** Data shown follows **
/-- A sample record with its converted values beside its raw readings (R40, R53). -/
structure SampleRecord where
  strobe : Word
  pos : Nat
  skew : Int
  dir : Option Direction
  raw : Per3 (Option Nat)
  value : Per3 (Option Nat)
  loss : Bool
  deriving DecidableEq, Repr

/-- The calibration record of one channel (03). -/
structure CalRecord where
  values : CalValues
  zero : Nat
  deriving DecidableEq, Repr

/-- A sum and a count of the values summed. -/
structure Acc where
  sum : Nat
  count : Nat
  deriving DecidableEq, Repr

/-- The bin accumulator of one bin (R65). -/
structure BinAcc where
  acc : Per3 Acc
  gap : Bool
  capped : Bool
  deriving DecidableEq, Repr

/-- The point values (R61): absent values are `none`. -/
structure PointValues where
  mass : Option Nat
  water : Option Nat
  cal : Option Nat
  moist : Option Nat
  dry : Option Nat
  deriving DecidableEq, Repr

/-- The measurement engine. -/
structure Engine where
  cal : Per3 CalRecord
  nextCal : Per3 (Option CalValues)
  calGen : Half
  nextStrobe : Word
  captures : List Capture
  forming : Option SampleRecord
  accs : List BinAcc
  openBin : Option Nat
  binsDone : Nat
  pointAcc : Per3 Acc
  point : PointValues
  deriving DecidableEq, Repr

/-! ## Profile engine (04, 05, 10) -/

/-- The state of a bin in a profile (R73). -/
inductive BinState where
  | notReached | valid | thin | offSheet
  deriving DecidableEq, Repr

/-- A bin result (R73). -/
structure BinResult where
  state : Per4 BinState
  value : Per4 (Option Nat)
  zeroBase : Bool
  count : Per3 Nat
  gap : Bool
  capped : Bool
  deviation : Per4 (Option Int)
  deriving DecidableEq, Repr

/-- The bin map of a scan (R64). -/
structure BinMap where
  bin0Pos : Nat
  binW : Nat
  nbins : Nat
  deriving DecidableEq, Repr

/-- The scan record of the open scan with its list of bin results (R73, R74). -/
structure ScanRecord where
  number : Word
  dir : Direction
  startTick : Word
  calGen : Half
  zeroGen : Half
  map : BinMap
  settings : ProfileSettings
  sampleLoss : Bool
  results : List BinResult
  deriving DecidableEq, Repr

/-- Why a scan was aborted (R75). -/
inductive AbortReason where
  | stop | brk | alignment | travel
  deriving DecidableEq, Repr

/-- The completion of a closed scan (R75). -/
inductive Completion where
  | complete
  | aborted (reason : AbortReason)
  deriving DecidableEq, Repr

/-- The closed-scan table (R83). -/
structure ClosedScan where
  number : Word
  dir : Direction
  startTick : Word
  endTick : Word
  calGen : Half
  zeroGen : Half
  completion : Completion
  map : BinMap
  binsDone : Nat
  edges : Option (Nat × Nat)
  mdAverage : Per4 (Option Nat)
  spread : Per4 (Option Nat)
  sampleLoss : Bool
  bins : List BinResult
  deriving DecidableEq, Repr
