-- ==== Sys2Proof/Machine/Arith.lean ====
section
/-! DEFINITION. The rounding modes, clamps and comparisons that the manual names (00, Rounding). -/

namespace Sys2Proof.Machine

open Sys2Proof

/-- Quotient of a signed number by an even positive divisor, rounded to nearest with ties away from zero (00). -/
def roundAway (p : Int) (d : Nat) : Int :=
  let q : Int := ((p.natAbs + d / 2) / d : Nat)
  if p < 0 then -q else q

/-- Quotient of non-negative numbers rounded half up, in the integer form the rules give (R61, R70, R80, R117). -/
def divHalfUp (sum count : Nat) : Nat := (sum + count / 2) / count

/-- A mean: absent when nothing was counted (R61, R70, R117). -/
def Acc.mean (a : Acc) : Option Nat := if a.count = 0 then none else some (divHalfUp a.sum a.count)

/-- An accumulator after one more value. -/
def Acc.add (a : Acc) (v : Nat) : Acc := ⟨a.sum + v, a.count + 1⟩

/-- An accumulator after a reading that may be absent: an absent one adds nothing (R60, R115). -/
def Acc.addOpt (a : Acc) (v : Option Nat) : Acc :=
  match v with
  | none => a
  | some v => a.add v

/-- Three accumulators after one record. -/
def addRecord (a : Per3 Acc) (v : Per3 (Option Nat)) : Per3 Acc :=
  ⟨a.mass.addOpt v.mass, a.water.addOpt v.water, a.cal.addOpt v.cal⟩

/-- Clamp of a signed number to 0..65535 (R54). -/
def clampHalf (v : Int) : Nat := if v < 0 then 0 else if 65535 < v then 65535 else v.toNat

/-- Saturation to -32768..32767 (R4, R100). -/
def saturate16 (v : Int) : Int := if v < -32768 then -32768 else if 32767 < v then 32767 else v

/-- The distance of two unsigned numbers. -/
def distance (a b : Nat) : Nat := if a ≤ b then b - a else a - b

/-- Strobe `k` is `l` or lies behind it in the wrapping sense: by less than 2^31 (R43). -/
def atOrBehind (k l : Word) : Bool := decide ((l - k).toNat < 2147483648)

/-- A count that stays at 255 once there (R38, R110, R133, R135). -/
def bump255 (n : Nat) : Nat := if n < 255 then n + 1 else 255

/-- A number for each truth value: bit fields. -/
def bit (b : Bool) (n : Nat) : Nat := if b then 2 ^ n else 0

end Sys2Proof.Machine
end

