-- ==== Sys2Proof/Machine/Standardize.lean ====
section
/-! DEFINITION. The end of a dwell: averages, checks, the change of zeros and the hand-offs (R116 to R122). -/

namespace Sys2Proof.Machine

open Sys2Proof

/-- The dwell's end is due: its tick count has reached std_dwell (R116). -/
def dwellEnds (s : State) : Bool :=
  match s.std.dwell with
  | none => false
  | some d => decide (d.stdDwell ≤ d.ticks)

/-- The outcome of a channel from its accumulator under the calibration record in force (R117, R118). -/
def checkChannel (stdMin : Nat) (c : CalRecord) (a : Acc) : StdOutcome :=
  match a.mean with
  | none => .failFew
  | some avg =>
    if a.count < stdMin then .failFew
    else if c.values.driftLimit < distance avg c.values.refZero then .failDrift
    else if c.values.stepLimit < distance avg c.zero then .failStep
    else .pass

/-- The calibration record after the change of R119: a channel that passed takes its average as zero. -/
def newZero (o : StdOutcome) (a : Acc) (c : CalRecord) : CalRecord :=
  match o, a.mean with
  | .pass, some avg => { c with zero := avg }
  | _, _ => c

/-- At least one channel passed. -/
def anyPass (o : Per3 StdOutcome) : Bool := o.mass == .pass || o.water == .pass || o.cal == .pass

/-- All three channels passed. -/
def allPass (o : Per3 StdOutcome) : Bool := o.mass == .pass && o.water == .pass && o.cal == .pass

/-- The code of an outcome (R121). -/
def StdOutcome.code : StdOutcome → Nat
  | .none => 0
  | .pass => 1
  | .failFew => 2
  | .failDrift => 3
  | .failStep => 4

/-- The 12-bit outcome field (R121). -/
def outcomeField (o : Per3 StdOutcome) : Nat := o.mass.code + 16 * o.water.code + 256 * o.cal.code

/-- The outcomes of a dwell's three channels (R118). -/
def dwellOutcomes (d : Dwell) (e : Engine) : Per3 StdOutcome :=
  ⟨checkChannel d.stdMin e.cal.mass d.acc.mass, checkChannel d.stdMin e.cal.water d.acc.water,
    checkChannel d.stdMin e.cal.cal d.acc.cal⟩

/-- The change of R119, made as one: zeros, zero generation, outcomes, due flag and traverse count; the dwell is over. -/
def writeZeros (d : Dwell) (o : Per3 StdOutcome) (s : State) : State :=
  let s := s.onEng fun e =>
    { e with
      cal := ⟨newZero o.mass d.acc.mass e.cal.mass, newZero o.water d.acc.water e.cal.water,
        newZero o.cal d.acc.cal e.cal.cal⟩ }
  s.onStd fun u =>
    { u with
      dwell := none
      zeroGen := if anyPass o then u.zeroGen + 1 else u.zeroGen
      outcomes := o
      due := false
      count := 0 }

/-- The side at which the traverse stands or to which it goes, where its state has one (R11). -/
def Traverse.side : Traverse → Side
  | .parked side => side
  | .standardizing side => side
  | .breakPark side => side
  | _ => .tending

/-- The hand-offs of a completed dwell: condition, notice, card, park decision (R120). -/
def dwellHandOff (o : Per3 StdOutcome) (s : State) : State :=
  let s := giveCondition .standardize (!allPass o) s
  let s := s.raise .std
  let s := answerStd .ok (BitVec.ofNat 32 (outcomeField o)) s
  settle (parkDecision s.car.traverse.side s)

/-- The end of a dwell whose end is due (R116 to R120). -/
def endDwell (s : State) : State :=
  match s.std.dwell with
  | none => s
  | some d =>
    let o := dwellOutcomes d s.eng
    if d.stdDwell ≤ d.ticks then dwellHandOff o (writeZeros d o s) else s

end Sys2Proof.Machine
end

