-- ==== Sys2Proof/Machine/Clocked.lean ====
section
/-! DEFINITION. Events of the part's own clock: the service tick, the flash and horn half periods, the frames of the export link,
the ends of holdoffs, dwells, moves and publications, and the queued card service. An event that is not due changes nothing
(log 4). -/

namespace Sys2Proof.Machine

open Sys2Proof

/-! ## The work of a tick -/

/-- The counts of a tick: the tick count, the move timer and the dwell tick count (R8, R31, R116). -/
def countTick (s : State) : State :=
  let s := s.onTime fun t => { t with tick := t.tick + 1 }
  let s := s.onCar fun k => { k with move := k.move.map fun m => { m with timer := m.timer + 1 } }
  s.onStd fun u => { u with dwell := u.dwell.map fun d => { d with ticks := d.ticks + 1 } }

/-- The point readout: the point values replaced, the accumulators emptied, the MASS mean handed to the sheet monitor (R61,
R139). A traverse that has left the hold since the last tick leaves its sums to be read out at this one, as in the third tick of the
worked example of chapter 03 and not as in the last sentence of R61 (DESIGN CHOICE, log 36). -/
def readPoint (s : State) : State :=
  let v := pointValues s.eng.pointAcc
  countSheetOn v.mass (s.onEng fun e => { e with point := v, pointAcc := Acc.zero3 })

/-- The point readout and the sampling of BRK_IN, in the order given, the refresh never between them (R135, R139; DESIGN CHOICE, log 42). -/
def sheetTick (brkIn sampleFirst : Bool) (s : State) : State :=
  if sampleFirst then readPoint (sampleBreakLine brkIn s) else sampleBreakLine brkIn (readPoint s)

/-- Every entry in HOLDOFF loses 1 from its holdoff remaining (R157). -/
def countHoldoff (e : AlarmEntry) : AlarmEntry :=
  match e.state with
  | .holdoff => { e with remaining := e.remaining - 1 }
  | _ => e

def holdoffTick (s : State) : State := s.onAlarm fun a => a.mapEntries countHoldoff

/-! ## Ends that a tick brings -/

/-- The move timer has reached move_timeout (R8). -/
def timedOut (k : CarriageController) : Bool :=
  match k.move, k.frame with
  | some m, some f => decide (f.moveTimeout ≤ m.timer)
  | _, _ => false

/-- A move whose timer has reached move_timeout faults the traverse (R8). -/
def endTimedOut (s : State) : State := if timedOut s.car then enterFaulted .travelTimeout s else s

/-- An EXTERNAL break that is due is taken (R136). -/
def takeExternalBreak (s : State) : State :=
  if s.sheet.externalDue then takeBreak .external (s.onSheet fun m => { m with externalDue := false }) else s

/-- A sheet-on that is due is declared (R139, R141). One taken after a break of the same moment turns the sheet ON again, as R139 gives
and against the last sentence of R138 (DESIGN CHOICE, log 44). -/
def takeProbeSheetOn (s : State) : State :=
  if s.sheet.onDue && s.sheet.state == .off then declareSheetOn (s.onSheet fun m => { m with onDue := false }) else s

/-- An event that a tick has made due is taken; one that is not due changes nothing (log 4). -/
def takeTickEvent (s : State) (e : TickEvent) : State :=
  match e with
  | .moveTimeout => endTimedOut s
  | .dwellEnd => endDwell s
  | .externalBreak => takeExternalBreak s
  | .probeSheetOn => takeProbeSheetOn s

/-! ## The tick as a whole (R31) -/

/-- Work of the tick that is done when its flag says so. -/
def doIf (c : Bool) (f : State → State) (s : State) : State := if c then f s else s

/-- A pending time base setting becomes the setting in force (R34). -/
def applyTimebase (t : TimeBase) : TimeBase :=
  match t.next with
  | none => t
  | some (tc, sc) => { t with tickCode := tc, sampleCode := sc, next := none }

/-- The work of a tick that comes before the status block's values are taken, as its order says: holdoffs the last tick ran out have
ended, the counts, the blocks' work, a holdoff that runs out ending at once, then the events that come early (log 5, log 6).
DESIGN CHOICE (log 42): R31, R157 and R173 fix no order here. Holdoff counting that precedes the refresh always precedes the early
events (an appearance that one of them brings is not counted before the refresh), and an idle export link's cycle start always
follows them, so no copy made before a break is taken with both shown by the refresh. The sampling of BRK_IN and the point readout stand
on the same side of the refresh, where R31, R62 and R201 leave each of them free (DESIGN CHOICE, log 42). -/
def tickBefore (brkIn : Bool) (o : TickOrder) (s : State) : State :=
  let s := countTick (endHoldoffs s)
  let s := doIf o.refreshAfterPoint (sheetTick brkIn o.sampleFirst) s
  let s := doIf o.refreshAfterHoldoff (fun s => endHoldoffs (holdoffTick s)) s
  let s := o.early.foldl takeTickEvent s
  doIf o.refreshAfterExport tickExport s

/-- The work of a tick that comes after the status block's values are taken, with the card service request and the pending time base
setting (R31, R34, R208). DESIGN CHOICE (log 42): R31, R157 and R173 fix no order here. An event that no value of the operand takes
early is a command after the tick, so it always follows the holdoff counting and an idle export link's cycle start. The card service is
requested after the events taken early, so a slot whose card one of them answers is examined and not passed over; an event that is a
command after the tick follows the request. -/
def tickAfter (brkIn : Bool) (o : TickOrder) (s : State) : State :=
  let s := doIf (!o.refreshAfterPoint) (sheetTick brkIn o.sampleFirst) s
  let s := doIf (!o.refreshAfterHoldoff) holdoffTick s
  let s := doIf (!o.refreshAfterExport) tickExport s
  (requestService s).onTime applyTimebase

/-- The service tick: the status block's values are taken between the work its order puts before them and the rest (R31, R201). -/
def serviceTick (brkIn : Bool) (o : TickOrder) (s : State) : State :=
  tickAfter brkIn o (takeRefresh (tickBefore brkIn o s))

/-- SERVICE_TICK (R31). -/
def execServiceTick (brkIn : Bool) (o : TickOrder) (s : State) : Host.Outcome State Fault Refusal :=
  done (whenRunning s (serviceTick brkIn o))

/-- QUEUED_CARD_SERVICE: a service has ended with the queued flag set (R208). -/
def execQueuedCardService (s : State) : Host.Outcome State Fault Refusal := done (whenRunning s startQueued)

/-! ## The ends as commands of their own -/

/-- MOVE_TIMEOUT (R8). -/
def execMoveTimeout (s : State) : Host.Outcome State Fault Refusal := done (whenRunning s endTimedOut)

/-- DWELL_END (R116). -/
def execDwellEnd (s : State) : Host.Outcome State Fault Refusal := done (whenRunning s endDwell)

/-- HOLDOFF_END of a kind (R157). -/
def execHoldoffEnd (k : AlarmKind) (s : State) : Host.Outcome State Fault Refusal := done (whenRunning s (endHoldoff k))

/-- EXTERNAL_BREAK (R136). -/
def execExternalBreak (s : State) : Host.Outcome State Fault Refusal := done (whenRunning s takeExternalBreak)

/-- PROBE_SHEET_ON (R139, R141). -/
def execProbeSheetOn (s : State) : Host.Outcome State Fault Refusal := done (whenRunning s takeProbeSheetOn)

/-! ## Annunciator dividers -/

/-- FLASH_HALF: the flash divider's other half begins (R161). -/
def execFlashHalf (s : State) : Host.Outcome State Fault Refusal :=
  done (whenRunning s fun s => s.onAlarm fun a => { a with flashOn := !a.flashOn })

/-- HORN_HALF_PERIOD: HORN changes level while it sounds (R164). -/
def execHornHalfPeriod (s : State) : Host.Outcome State Fault Refusal :=
  done (whenRunning s fun s =>
    if s.alarm.sounding then { s with pins := { s.pins with horn := !s.pins.horn } } else s)

/-! ## Export frames and publications -/

/-- EXPORT_FRAME_START (R168, R174). -/
def execExportFrameStart (s : State) : Host.Outcome State Fault Refusal := done (whenRunning s frameStart)

/-- EXPORT_FRAME_END (R174, R179). -/
def execExportFrameEnd (s : State) : Host.Outcome State Fault Refusal := done (whenRunning s frameEnd)

/-- The READY write is the only access a publication has left (R185). -/
def readyToComplete (p : Option Publication) : Bool :=
  match p with
  | none => false
  | some p => decide (Config.pageLastWord < p.next)

/-- PUBLICATION_COMPLETE: the profile engine's turn comes and READY is written (R185). -/
def execPublicationComplete (s : State) : Host.Outcome State Fault Refusal :=
  done (whenRunning s fun s =>
    if readyToComplete s.prof.publication then grantTo .profileEngine (waitTurn .profileEngine s) else s)

end Sys2Proof.Machine
end

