-- ==== Sys2Proof/Safety.lean ====
section
/-! DEFINITION. What counts as a safe state of the machine and what a command leaves, in the terms the statements use. -/

namespace Sys2Proof.Machine

open Sys2Proof

/-! ## The lines and the memory -/

/-- Every output line stands where the state puts it (R5, R161, R162, R164, R168, R199). -/
def Settled (s : State) : Prop := driveLines s = s

/-- The part serves: READY is 1, the output lines stand where the state puts them, the memory has its canonical form. -/
structure Serving (s : State) : Prop where
  running : s.phase = .running
  settled : Settled s
  memory : s.mem.wf = true

/-- The byte address lies in the word. -/
def inWord (w : WordIdx) (a : Nat) : Prop := wordAddr w ≤ a ∧ a < wordAddr w + 4

/-- What the output lines say, in the words of the rules: RUN, CREEP and DIR (R5), ATTN (R199), HORN (R162), LAMP (R161), XFRM (R168). -/
structure LinesAgree (s : State) : Prop where
  run : ∀ b, s.pins.run.get b = true ↔
    ∃ m, s.car.move = some m ∧ m.arrived.get b = false ∧ m.held.get b = false ∧ (s.inputs.get b).drvOk = true
  creep : ∀ b, s.pins.creep.get b = true ↔
    ∃ m, s.car.move = some m ∧ m.arrived.get b = false ∧ (m.purpose = .seek ∨ ∃ f, s.car.frame = some f ∧
      (((s.car.axis.get b).pos : Int) - m.target).natAbs ≤ f.approach)
  dir : ∀ b m, s.car.move = some m → (s.pins.dir.get b = true ↔ m.dir = .forward)
  attn : s.pins.attn = true ↔ ∃ n : Notice, s.notices &&& n.bit ≠ 0 ∧ s.mask &&& n.bit ≠ 0
  horn : s.pins.horn = true →
    s.alarm.silence = false ∧ ∃ k, (s.alarm.entry k).enabled ∧ (s.alarm.entry k).major ∧ (s.alarm.entry k).unacked
  dark : (∀ k, (s.alarm.entry k).state = .normal ∨ (s.alarm.entry k).state = .holdoff) → s.pins.lamp = false
  steady : (∀ k, (s.alarm.entry k).unacked = false) → (∃ k, (s.alarm.entry k).state = .activeAcked) → s.pins.lamp = true
  flashing : (∃ k, (s.alarm.entry k).unacked = true) → s.pins.lamp = s.alarm.flashOn
  xfrm : s.pins.xfrm = true ↔ ∃ d w, s.exp.sending = some d ∧ d.wire = some w

/-! ## The drives -/

/-- The traverse stands: no move can be in progress. -/
def Traverse.stands : Traverse → Bool
  | .halted => true
  | .parked _ => true
  | .standardizing _ => true
  | .faulted => true
  | _ => false

/-- Positions may be invalid in these states only (R4). -/
def Traverse.mayBeInvalid : Traverse → Bool
  | .halted => true
  | .homing _ => true
  | .faulted => true
  | _ => false

/-- What every step keeps about moves and drives. -/
structure DriveInv (s : State) : Prop where
  held : s.phase = .held → s.car.move = none
  standing : s.car.traverse.stands = true → s.car.move = none
  frameOk : s.car.move.isSome = true → s.frameOk = true
  aligned : s.car.move.isSome = true → skewBeyondFault s = false
  seeking : ∀ m, s.car.move = some m → m.purpose = .seek → s.car.valid = false ∧ s.car.traverse = .homing .seek
  moving : ∀ m, s.car.move = some m → m.purpose ≠ .seek → s.car.valid = true
  placed : s.car.valid = true ∨ s.car.traverse.mayBeInvalid = true
  dwelling : s.std.dwell.isSome = true → s.car.traverse.isStandardizing = true
  lines : ∀ b, s.pins.run.get b = runLine s b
** End of Data shown **
What the task requires: Look above for the line with "countSheetOn v.mass (s.onEng" and the line with "def takeExternalBreak (s". Write out those two lines and all the lines between them, exactly, and no others.

Exercise output:
  countSheetOn v.mass (s.onEng fun e => { e with point := v, pointAcc := Acc.zero3 })

/-- The point readout and the sampling of BRK_IN, in the order given, the refresh never between them (R135, R139; DESIGN CHOICE, log 42). -/
def sheetTick (brkIn sampleFirst : Bool) (s : State) : State :=
  if sampleFirst then readPoint (sampleBreakLine brkIn s) else sampleBreakLine brkIn (readPoint s)

/-- Every entry in HOLDOFF loses 1 from its holdoff remaining (R157). -/
def countHoldoff (e : AlarmEntry) : AlarmEntry :=
  match e.state with
  | .holdoff => { e with remaining := e.remaining - 1 }
  | _ => e

def holdoffTick (s : State) : State := s.onAlarm fun a => a.mapEntries countHoldoff

/-! ## Ends that a tick brings -/

/-- The move timer has reached move_timeout (R8). -/
def timedOut (k : CarriageController) : Bool :=
  match k.move, k.frame with
  | some m, some f => decide (f.moveTimeout ≤ m.timer)
  | _, _ => false

/-- A move whose timer has reached move_timeout faults the traverse (R8). -/
def endTimedOut (s : State) : State := if timedOut s.car then enterFaulted .travelTimeout s else s

/-- An EXTERNAL break that is due is taken (R136). -/
def takeExternalBreak (s : State) : State :=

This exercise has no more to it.